In a few weeks I will share the gorgeous tale of a second rite of passage- one for my girl at age 18. The whole thing was a scrumptiously rich smorgasbord plated with small secret plans and large platters of imagination, but like all good things, it took some healthy helpings of daydreaming. Carving out enough space to let the mind wander and meander is the stuff “genius” is made of. How can a person think outside of the box, if he or she doesn’t even know (s)he’s in one? I say, bust out the cardboard sides, lay the corrugation to waste and let the dreams scatter! That’s what I did when brainstorming how to help my daughter traipse across this second bridge to adulthood.

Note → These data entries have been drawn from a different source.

/-- Windshaft's timed duties (R540, R559, R569 to R575, R591, R617): the alive count, operating seconds, power and temperature readings with their
alert, and the round of ageing measurements. -/
def Obligations.WindshaftKeepsItsTimes : Prop :=
  ∀ (vin iin pin tj : Half) (island : Fin 107) (isl : List (Nat × Nat × Nat × Nat)) (can : List (Nat × Nat)) (s : State),
    (s.clk.run = true → s.top.mode ≠ .halt → s.top.mode ≠ .commit → s.saf.aliveAt + 400000 ≤ s.clk.gtc →
      ∃ u, exec .safAliveTick s = .next u ∧ u.reg aSafAlive = s.reg aSafAlive + 1 ∧ u.saf.aliveAt = s.saf.aliveAt + 400000 ∧
        u = { s with saf := u.saf, regs := u.regs }) ∧
    (s.clk.run = true → s.saf.optAt + second ≤ s.clk.gtc →
      exec .optimeTick s = .next { s with
        saf := { s.saf with optAt := s.saf.optAt + second }, evr := { s.evr with optime := s.evr.optime + 1 } }) ∧
    (s.clk.run = true → s.top.mode ≠ .commit → s.saf.powerAt + 4000000 ≤ s.clk.gtc →
      ∃ u, exec (.powerMonitorUpdate vin iin pin tj island) s = .next u ∧ u.regN aTopPwr = vin.toNat ∧
        u.regN (aTopPwr + 4) = iin.toNat ∧ u.regN (aTopPwr + 8) = tj.toNat + island.val * 65536 ∧
        u.regN (aTopPwr + 12) = pin.toNat ∧ u.saf.powerAt = s.clk.gtc ∧
        u.smb.hot = decide ((BitVec.ofNat 16 (s.fld aTopTalert 0 16)).toInt < tj.toInt) ∧ u.top = s.top) ∧
    (modeB s.top.mode = true → s.saf.ageAt = 0 ∨ s.saf.ageAt + 600 * second ≤ s.clk.gtc + 1 →
      ∃ u, exec (.ageingMeasure isl can) s = .next u ∧ u.saf.ageAt = s.clk.gtc + 1 ∧
        (∀ e, e ∈ s.saf.swapDue → e ∈ u.saf.swapDue) ∧ u.top.mode = s.top.mode ∧ u.mems = s.mems)

/-- The SMBus target (R615, R616): it answers in every mode but COMMIT while there is power; a write of LATCH clears bits, and
ALERT_N is low only while a bit is set in both LATCH and MASK. -/
def Obligations.SmbusAnswersAndAlerts : Prop :=
  ∀ (v w : Half) (s : State),
    let shows (n : Nat) : Host.Outcome State Fault Refusal := .next { s with smb := { s.smb with out := n } }
    s.top.mode ≠ .commit → s.top.vinUp = true →
    exec .smbusMode s = shows (modeCode s.top.mode) ∧ exec (.smbusLatch false v) s = shows s.smb.latch ∧
    exec (.smbusMask false v) s = shows s.smb.mask ∧ exec .smbusVin s = shows (s.regN aTopPwr % 65536) ∧
    exec .smbusIin s = shows (s.regN (aTopPwr + 4) % 65536) ∧ exec .smbusPin s = shows (s.regN (aTopPwr + 12) % 65536) ∧
    exec .smbusTjmax s = shows (s.regN (aTopPwr + 8) % 65536) ∧
    exec (.smbusTalert false v) s = shows (s.regN aTopTalert % 65536) ∧
    exec .smbusOphours s = shows (s.evr.optime % 3600 * 2 ^ 20 + s.evr.optime / 3600 % 2 ^ 20) ∧
    exec .smbusPcyc s = shows (s.evr.pcyc % 2 ^ 24) ∧ exec .smbusPart s = shows 0x5120 ∧
    (∃ u, exec (.smbusTalert true v) s = .next u ∧ u.fld aTopTalert 0 16 = v.toNat ∧ u = { s with regs := u.regs }) ∧
    (∃ u, exec (.smbusLatch true v) s = .next u ∧ u = { s with smb := u.smb } ∧ u.smb.mask = s.smb.mask ∧
      (∀ k, k < 16 → bitOf u.smb.latch k = (bitOf s.smb.latch k && !v.getLsbD k)) ∧
      u.smb.alert = (s.smb.alert && u.smb.latch &&& s.smb.mask != 0)) ∧
    (∃ u, exec (.smbusMask true w) s = .next u ∧ u.smb.mask = w.toNat % 256 ∧ u.smb.latch = s.smb.latch ∧
      u = { s with smb := u.smb } ∧ (s.smb.latch &&& u.smb.mask = 0 → u.smb.alert = false) ∧
      ((∃ k, k < 8 ∧ w.getLsbD k = true ∧ bitOf s.smb.mask k = false ∧ bitOf s.smb.latch k = true) → u.smb.alert = true)) ∧
    (s.smb.alert = true →
      exec .smbusAlertResponse s = .next { s with smb := { s.smb with out := 0x5C, alert := false } }) ∧
    (s.smb.alert = false → exec .smbusAlertResponse s = .next s)

/-! ### The debug port -/

/-- TAP instructions and EACC (R620 to R625, R639): the instructions that drive pins do so at USER level in READY or SAFE and act as BYPASS
elsewhere; TRST_N ends the session; EACC answers ERROR, DENIED or OK. -/
def Obligations.TheTapSelectsAndAccesses : Prop :=
  ∀ (o v : Word32) (r : RegRow) (w : Nat) (is : List Nat) (x : RegWord) (s : State),
    let may := 1 ≤ s.dbg.level ∧ (s.top.mode = .ready ∨ s.top.mode = .safe)
    let sel (ir : Nat) (pins : Bool) (dr : Nat) : Host.Outcome State Fault Refusal :=
      .next { s with dbg := { s.dbg with ir := ir, pins := pins, dr := dr } }
    let t : State := { s with dbg := { s.dbg with ir := 0x20, pins := false, dr := 0 } }
    let ends (u : State) (st data : Nat) : Prop := u.dbg.eStatus = st ∧ u.dbg.eAddr = o.toNat ∧ u.dbg.eData = data ∧ u.dbg.ir = 0x20
    (may → exec .extest s = sel 0x00 true 0 ∧ exec .clamp s = sel 0x03 true 0 ∧ exec .highz s = sel 0x04 true 0 ∧
      exec .extestPulse s = sel 0x05 true 0 ∧ exec .extestTrain s = sel 0x06 true 0) ∧
    (¬ may → exec .extest s = sel 0xFF false 0 ∧ exec .clamp s = sel 0xFF false 0 ∧ exec .highz s = sel 0xFF false 0 ∧
      exec .extestPulse s = sel 0xFF false 0 ∧ exec .extestTrain s = sel 0xFF false 0) ∧
    exec .idcode s = sel 0x01 false idcode ∧ exec .samplePreload s = sel 0x02 false 0 ∧ exec .bypass s = sel 0xFF false 0 ∧
    (∃ u, exec .trstNLow s = .next u ∧ u.dbg.level = 0 ∧ u.dbg.ir = 0x01 ∧ u.dbg.pins = false ∧ u.mems = s.mems) ∧
    (s.top.mode ≠ .cold → s.top.mode ≠ .commit →
      (dbgReg o.toNat = some (r, is, w) → 1 ≤ s.dbg.level ∨ observeReads o.toNat = true →
        ∃ u, exec (.eaccRead o) s = .next u ∧ ends u 0 (t.readReg .eosta r is w (0x01300000 + o.toNat)).1 ∧
          u.mems = s.mems ∧ u.regs = s.regs) ∧
      (dbgReg o.toNat = some (r, is, w) → s.dbg.level = 0 → observeReads o.toNat = false →
        ∃ u, exec (.eaccRead o) s = .next u ∧ ends u 2 0 ∧ u = { s with dbg := u.dbg }) ∧
      (dbgReg o.toNat = none → ∃ u, exec (.eaccRead o) s = .next u ∧ ends u 3 0 ∧ u = { s with dbg := u.dbg }) ∧
      (dbgReg o.toNat = some (r, is, w) → 1 ≤ s.dbg.level ∨ observeWrites o.toNat = true → r.words[w]? = some x →
        v.getLsbD 31 = false →
        ∃ u, exec (.eaccWrite o v) s = .next u ∧ ends u 0 0 ∧ u = { s with dbg := u.dbg, regs := u.regs } ∧
          u.regs = (s.putWord x (0x01300000 + o.toNat) v.toNat).regs) ∧
      (dbgReg o.toNat = some (r, is, w) → s.dbg.level = 0 → observeWrites o.toNat = false →
        ∃ u, exec (.eaccWrite o v) s = .next u ∧ ends u 2 0 ∧ u = { s with dbg := u.dbg }))

/-- The state in which an operation of a DBG register starts: EACC is selected and has answered OK, and the register holds the
word written: its present fields, with the operation in its field. -/
def Sys2Proof.dbgSet (r : RegRow) (lo w op : Nat) (s : State) : State :=
  match r.words with
  | x :: _ => State.putWord { s with dbg := { s.dbg with ir := 0x20, pins := false, dr := 0, eStatus := 0,
                                                           eAddr := r.base - 0x01300000, eData := 0 } }
      x r.base (putBits (putBits (s.regN r.base) lo w op) 31 1 1)
  | [] => s

/-- Unlocking (R626 to R628): a challenge of 64 free bytes is valid for 60 s and for one attempt; a signature that verifies raises the
level, the fourth failed verification locks out for 60 s of operating time; LOCK ends the session. -/
def Obligations.SessionsAreUnlockedAndLocked : Prop :=
  ∀ (l : List Byte) (g : Nat) (s : State),
    let level := s.regN aDbgUnlock % 4
    let t (op : Nat) : State := dbgSet rowDbgUnlock 28 3 op s
    let check := ((t 2).unlockCheck level).1
    (s.top.mode ≠ .cold → s.top.mode ≠ .commit →
      (∃ u c, exec .unlockChallenge s = .next u ∧ u.dbg.chal = some (c, s.clk.gtc) ∧ c.length = 64 ∧ u.dbg.uStatus = stOk ∧
        u.clk.free = s.clk.free + 8 ∧ u.dbg.level = s.dbg.level ∧ u.mems = s.mems) ∧
      (∃ u, exec .unlock s = .next u ∧ u.dbg.chal = none ∧ u.dbg.uStatus = check ∧ u.mems = s.mems ∧
        (check = stOk → u.dbg.level = level ∧ u.dbg.fails = 0 ∧ u.dbg.lockEnd = none) ∧
        (check = stReject → u.dbg.level = s.dbg.level ∧ u.dbg.fails = min 4 (s.dbg.fails + 1) ∧
          u.dbg.lockEnd = (if 3 ≤ s.dbg.fails then some (s.evr.optime + 60) else s.dbg.lockEnd)) ∧
        (check ≠ stOk → check ≠ stReject → u.dbg.level = s.dbg.level ∧ u.dbg.fails = s.dbg.fails)) ∧
      (s.lockedOut = true → check = stDenied) ∧
      (∃ u, exec .lock s = .next u ∧ u.dbg.level = 0 ∧ u.dbg.uStatus = stOk ∧ u.mems = s.mems) ∧
      (1 ≤ s.dbg.level → s.dbg.user = none →
        ∃ u, exec .programUserDigest s = .next u ∧ u.dbg.level = s.dbg.level ∧
          (if blank fuseUser = true then u.dbg.uStatus = stOk ∧
            u.dbg.user = some ((upTo 16).flatMap fun i => leBytes 4 (s.regN (aDbgUfuse i)))
           else u.dbg.uStatus = stDenied ∧ u.dbg.user = none)) ∧
      (s.dbg.level = 0 ∨ s.dbg.user ≠ none → ∃ u, exec .programUserDigest s = .next u ∧ u.dbg.uStatus = stDenied ∧
        u.dbg.user = s.dbg.user)) ∧
    (s.dbg.chal = some (l, g) → g + 60 * second ≤ s.clk.gtc →
      exec .challengeExpire s = .next { s with dbg := { s.dbg with chal := none } }) ∧
    (s.dbg.chal = some (l, g) → s.clk.gtc < g + 60 * second → exec .challengeExpire s = .next s) ∧
    (s.dbg.lockEnd = some g → g ≤ s.evr.optime →
      exec .lockoutExpire s = .next { s with dbg := { s.dbg with lockEnd := none } }) ∧
    (s.dbg.lockEnd = some g → s.evr.optime < g → exec .lockoutExpire s = .next s)
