-- ==== Sys2Proof/Laws/Maps.lean ====
section
/-! SUPPORT. Laws of the sparse maps: a read after a write, and the canonical form kept by every write. -/

namespace Sys2Proof.Laws

open Sys2Proof Sys2Proof.Machine

theorem mget_merase_self {α : Type} (d : Nat → α) (m : SMap α) (k : Nat) : mget d (merase m k) k = d k := by
  induction m with
  | nil => rfl
  | cons e m ih =>
    obtain ⟨j, v⟩ := e
    by_cases h : j = k
    · subst h; simpa [merase] using ih
    · simpa [merase, mget, h] using ih

theorem mget_merase_ne {α : Type} (d : Nat → α) (m : SMap α) {k j : Nat} (h : j ≠ k) :
    mget d (merase m k) j = mget d m j := by
  induction m with
  | nil => rfl
  | cons e m ih =>
    obtain ⟨i, v⟩ := e
    by_cases hi : i = k
    · subst hi
      have : i ≠ j := fun h' => h h'.symm
      simpa [merase, mget, this] using ih
    · by_cases hj : i = j
      · subst hj; simp [merase, mget, hi]
      · simpa [merase, mget, hi, hj] using ih

theorem mget_minsert_self {α : Type} (d : Nat → α) (k : Nat) (v : α) (m : SMap α) (h : ∀ e ∈ m, e.1 ≠ k) :
    mget d (minsert k v m) k = v := by
  induction m with
  | nil => simp [minsert, mget]
  | cons e m ih =>
    obtain ⟨j, w⟩ := e
    have hj : j ≠ k := h (j, w) (by simp)
    by_cases hk : k < j
    · simp [minsert, hk, mget]
    · simp only [minsert, hk, if_false, mget, hj]
      exact ih fun e he => h e (by simp [he])

theorem mget_minsert_ne {α : Type} (d : Nat → α) (k : Nat) (v : α) (m : SMap α) {j : Nat} (h : j ≠ k) :
    mget d (minsert k v m) j = mget d m j := by
  have hk : k ≠ j := fun h' => h h'.symm
  induction m with
  | nil => simp [minsert, mget, hk]
  | cons e m ih =>
    obtain ⟨i, w⟩ := e
    by_cases hi : k < i
    · simp [minsert, hi, mget, hk]
    · simp only [minsert, hi, if_false, mget, ih]

theorem mget_mset_self {α : Type} [DecidableEq α] (d : Nat → α) (m : SMap α) (k : Nat) (v : α) :
    mget d (mset d m k v) k = v := by
  by_cases h : v = d k
  · simp [mset, h, mget_merase_self]
  · simp only [mset, h, if_false]
    exact mget_minsert_self d k v _ fun e he => by simpa [merase] using (List.mem_filter.1 he).2

theorem mget_mset_ne {α : Type} [DecidableEq α] (d : Nat → α) (m : SMap α) {k j : Nat} (v : α) (h : j ≠ k) :
    mget d (mset d m k v) j = mget d m j := by
  by_cases hv : v = d k
  · simp [mset, hv, mget_merase_ne d m h]
  · simp only [mset, hv, if_false]
    rw [mget_minsert_ne d k v _ h, mget_merase_ne d m h]

theorem mget_mset {α : Type} [DecidableEq α] (d : Nat → α) (m : SMap α) (k j : Nat) (v : α) :
    mget d (mset d m k v) j = if j = k then v else mget d m j := by
  by_cases h : j = k
  · subst h; simp [mget_mset_self]
  · simp [h, mget_mset_ne d m v h]

/-! ### The canonical form -/

theorem risingFrom_mono {α : Type} {m : SMap α} {a b : Nat} (h : a ≤ b) (hm : risingFrom b m = true) :
    risingFrom a m = true := by
  cases m with
  | nil => rfl
  | cons e m =>
    obtain ⟨k, v⟩ := e
    simp only [risingFrom, Bool.and_eq_true, decide_eq_true_eq] at *
    exact ⟨by omega, hm.2⟩

theorem risingFrom_merase {α : Type} (k : Nat) {m : SMap α} : ∀ {a : Nat}, risingFrom a m = true →
    risingFrom a (merase m k) = true := by
  induction m with
  | nil => intro a _; rfl
  | cons e m ih =>
    intro a h
    obtain ⟨j, v⟩ := e
    simp only [risingFrom, Bool.and_eq_true, decide_eq_true_eq] at h
    by_cases hj : j = k
    · have h2 : merase ((j, v) :: m) k = merase m k := by simp [merase, hj]
      rw [h2]
      exact risingFrom_mono (by omega) (ih h.2)
    · have h2 : merase ((j, v) :: m) k = (j, v) :: merase m k := by simp [merase, hj]
      rw [h2]
      simp [risingFrom, h.1, ih h.2]

theorem risingFrom_minsert {α : Type} (k : Nat) (v : α) {m : SMap α} (hk : ∀ e ∈ m, e.1 ≠ k) :
    ∀ {a : Nat}, a ≤ k → risingFrom a m = true → risingFrom a (minsert k v m) = true := by
  induction m with
  | nil => intro a ha _; simp [minsert, risingFrom, ha]
  | cons e m ih =>
    intro a ha h
    obtain ⟨j, w⟩ := e
    have hj : j ≠ k := hk (j, w) (by simp)
    simp only [risingFrom, Bool.and_eq_true, decide_eq_true_eq] at h
    by_cases hlt : k < j
    · simp only [minsert, hlt, if_true, risingFrom, Bool.and_eq_true, decide_eq_true_eq]
      exact ⟨ha, by omega, h.2⟩
    · simp only [minsert, hlt, if_false, risingFrom, Bool.and_eq_true, decide_eq_true_eq]
      exact ⟨h.1, ih (fun e he => hk e (by simp [he])) (by omega) h.2⟩

theorem mem_minsert {α : Type} (k : Nat) (v : α) (m : SMap α) (e : Nat × α) (h : e ∈ minsert k v m) :
    e = (k, v) ∨ e ∈ m := by
  induction m with
  | nil => simpa [minsert] using h
  | cons x m ih =>
    obtain ⟨j, w⟩ := x
    by_cases hlt : k < j
    · simpa [minsert, hlt] using h
    · simp only [minsert, hlt, if_false, List.mem_cons] at h
      rcases h with h | h
      · right; simp [h]
      · rcases ih h with h | h
        · left; exact h
        · right; simp [h]

/-- A write keeps the canonical form. -/
theorem mset_wf {α : Type} [DecidableEq α] (d : Nat → α) (m : SMap α) (k : Nat) (v : α) (h : SMapWf d m = true) :
    SMapWf d (mset d m k v) = true := by
  simp only [SMapWf, Bool.and_eq_true, List.all_eq_true, decide_eq_true_eq] at h ⊢
  have he : ∀ e ∈ merase m k, e.1 ≠ k := fun e he => by simpa [merase] using (List.mem_filter.1 he).2
  have hd : ∀ e ∈ merase m k, e.2 ≠ d e.1 := fun e he => h.2 e (List.mem_filter.1 he).1
  by_cases hv : v = d k
  · simp only [mset, hv, if_true]
    exact ⟨risingFrom_merase k h.1, hd⟩
  · simp only [mset, hv, if_false]
    refine ⟨risingFrom_minsert k v he (Nat.zero_le k) (risingFrom_merase k h.1), fun e hm => ?_⟩
    rcases mem_minsert k v _ e hm with rfl | hm
    · exact hv
    · exact hd e hm

/-! ### Byte memories -/

theorem getByte_setByte (m : Mem) (a b : Nat) (v : Byte) :
    getByte (setByte m a v) b = if b = a then v else getByte m b := mget_mset byte0 m a b v

theorem setByte_wf (m : Mem) (a : Nat) (v : Byte) (h : Memory.wf m = true) : Memory.wf (setByte m a v) = true :=
  mset_wf byte0 m a v h

theorem setBytes_wf (l : List Byte) : ∀ (m : Mem) (a : Nat), Memory.wf m = true → Memory.wf (setBytes m a l) = true := by
  induction l with
  | nil => intro m a h; exact h
  | cons b l ih => intro m a h; exact ih _ _ (setByte_wf m a b h)

/-- What a stored list leaves in memory: the list at its addresses, all else as before. -/
theorem getByte_setBytes (l : List Byte) : ∀ (m : Mem) (a b : Nat),
    getByte (setBytes m a l) b = if a ≤ b ∧ b < a + l.length then l.getD (b - a) 0 else getByte m b := by
  induction l with
  | nil => intro m a b; rw [if_neg (by simp only [List.length_nil]; omega)]; rfl
  | cons x l ih =>
    intro m a b
    simp only [setBytes, ih, getByte_setByte, List.length_cons]
    by_cases h0 : b = a
    · subst h0; simp
    · by_cases h1 : a + 1 ≤ b ∧ b < a + 1 + l.length
      · have : b - a = (b - (a + 1)) + 1 := by omega
        simp [h1, this, show a ≤ b ∧ b < a + (l.length + 1) by omega]
      · rw [if_neg h1, if_neg h0, if_neg (by omega)]

/-- A list read back where it was stored. -/
theorem getBytes_setBytes (l : List Byte) (m : Mem) (a : Nat) : getBytes (setBytes m a l) a l.length = l := by
  suffices h : ∀ (k : List Byte) (m : Mem) (a : Nat),
      (∀ i < k.length, getByte m (a + i) = k.getD i 0) → getBytes m a k.length = k by
    apply h
    intro i hi
    rw [getByte_setBytes]
    simp [hi]
  intro k
  induction k with
  | nil => intro m a _; rfl
  | cons b k ih =>
    intro m a h
    have h0 := h 0 (by simp)
    simp only [List.length_cons, getBytes]
    rw [ih m (a + 1) fun i hi => by
      have := h (i + 1) (by simpa using hi)
      simpa [Nat.add_assoc, Nat.add_comm 1 i] using this]
    simpa using h0

end Sys2Proof.Laws
end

I was actually in an airport with a friend when the broiling creative stew for this event starting bubbling. I believe the phrase “thinking out of the cage” might be more appropriate as bird-themed images were the ones that kept appearing.

“What kind of wisdom can be shared with a “fledgling” adult, who is gently being nudged out of the nest?” I said . . .

“Hmmm . . .  I’m now thinking of images sprinkled around the house of spreading wings and attempting flight . . .” my friend said.

“What if we created a weekend where there was ‘nesting’, ‘taking flight’, and ‘journeying home’?” I said.

“What if we actually made her a nest!” my friend said.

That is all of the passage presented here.